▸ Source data
┌──
/-- A die's fabric island (R31, R34). -/
structure Fabric where
  count : Nat := 0
  running : Bool := false
  shiftMv : Nat := 0
  marginMv : Nat := 45
  failed : Bool := false
  passed : Bool := false
  voltMv : Nat := 0
  gauge : Option Nat := none
  deriving DecidableEq, Repr

/-- A spine lane (R282): in service, replays in the present 1 ms window, failed re-initialisations in a row. -/
structure Lane3 where
  up : Bool := false
  replays : Nat := 0
  window : Nat := 0
  fails : Nat := 0
  deriving DecidableEq, Repr

/-- The power controller (R532, R537-R541, R552-R555): averages in mW, the last ten readings, the group books. -/
structure PowerCtl where
  avgMw : Nat := 0
  last : List Nat := []
  pinMet : Nat := 0
  busMv : Nat := 0
  warns : Tbl Nat := []
  tripped : Option Nat := none
  totalW : Nat := 0
  totalChanged : Bool := false
  reports : Tbl (Nat × Nat) := []
  reportSeq : Nat := 0
  barBase : Nat := 0
  cycBase : Nat := 0
  members : Nat := 0
  leader : Bool := false
  lastAssign : Nat := 0
  tickAt : Nat := 0
  reportAt : Nat := 0
  energyAt : Nat := 0
  deriving DecidableEq, Repr

/-! ## Hub units -/

/-- The configuration check (R622-R625). -/
structure CfgChk where
  sweeping : Bool := false
  void : Bool := false
  capArmed : Bool := false
  capSweep : Bool := false
  commitPend : Bool := false
  differed : Bool := false
  deriving DecidableEq, Repr

/-- An entry of the cyclic table in force and its run (R527, R528). -/
structure CycEntry where
  bytes : Bytes
  due : Bool := false
  began : Nat := 0
  running : Bool := false
  ended : Bool := false
  deriving DecidableEq, Repr

/-- The cyclic dispatcher (R526). -/
structure Cyclic where
  mode : Bool := true
  minor : Nat := 0
  frameStart : Nat := 0
  major : Nat := 0
  table : List CycEntry := []
  newTable : Option (Bytes × Nat) := none
  enterQ : Option Nat := none
  exitQ : Option Nat := none
  deriving DecidableEq, Repr

/-- Boot states of SEC_STAT.BOOT (R588). -/
inductive Boot where
  | rom | verifying | running | recovery | flashing
  deriving DecidableEq, Repr

/-- The Clasp and start-up (R562-R566, R640-R650). `flash` none: the image fitted at manufacture (its bytes are not in
the spec); `hubBad`: the hub has failed self-test (R54). -/
structure Clasp where
  aux : Bool := false
  boot : Boot := .rom
  forced : Bool := false
  fail : Nat := 0
  svn : Nat := 0
  fuseSvn : Nat := 0
  lc : Nat := 2
  confEn : Bool := true
  commitSvn : Bool := false
  flash : Option Bytes := none
  imgSize : Nat := 0
  img : Tbl Byte := []
  cal : Tbl Byte := []
  calState : Nat := 0
  hours : Nat := 0
  pwrgood : Bool := false
  rails : Bool := false
  hbmUp : Bool := false
  stitchWait : Bool := false
  inReset : Bool := true
  pkgId : Nat := 0
  dynAddr : Option Nat := none
  addrSel : Nat := 0
  unread : List Bytes := []
  cycleReq : Bool := false
  alertN : Bool := true
  thermtripN : Bool := true
  statusRead : Bool := true
  wake : Bool := false
  hubBad : Bool := false
  deriving DecidableEq, Repr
└──
▸ Assignment
Beginning with the first line above, could you copy every line exactly, up to and including the one with "sweeping : Bool := false"?

▸ Response to the exercise
/-- A die's fabric island (R31, R34). -/
structure Fabric where
  count : Nat := 0
  running : Bool := false
  shiftMv : Nat := 0
  marginMv : Nat := 45
  failed : Bool := false
  passed : Bool := false
  voltMv : Nat := 0
  gauge : Option Nat := none
  deriving DecidableEq, Repr

/-- A spine lane (R282): in service, replays in the present 1 ms window, failed re-initialisations in a row. -/
structure Lane3 where
  up : Bool := false
  replays : Nat := 0
  window : Nat := 0
  fails : Nat := 0
  deriving DecidableEq, Repr

/-- The power controller (R532, R537-R541, R552-R555): averages in mW, the last ten readings, the group books. -/
structure PowerCtl where
  avgMw : Nat := 0
  last : List Nat := []
  pinMet : Nat := 0
  busMv : Nat := 0
  warns : Tbl Nat := []
  tripped : Option Nat := none
  totalW : Nat := 0
  totalChanged : Bool := false
  reports : Tbl (Nat × Nat) := []
  reportSeq : Nat := 0
  barBase : Nat := 0
  cycBase : Nat := 0
  members : Nat := 0
  leader : Bool := false
  lastAssign : Nat := 0
  tickAt : Nat := 0
  reportAt : Nat := 0
  energyAt : Nat := 0
  deriving DecidableEq, Repr

/-! ## Hub units -/

/-- The configuration check (R622-R625). -/
structure CfgChk where
  sweeping : Bool := false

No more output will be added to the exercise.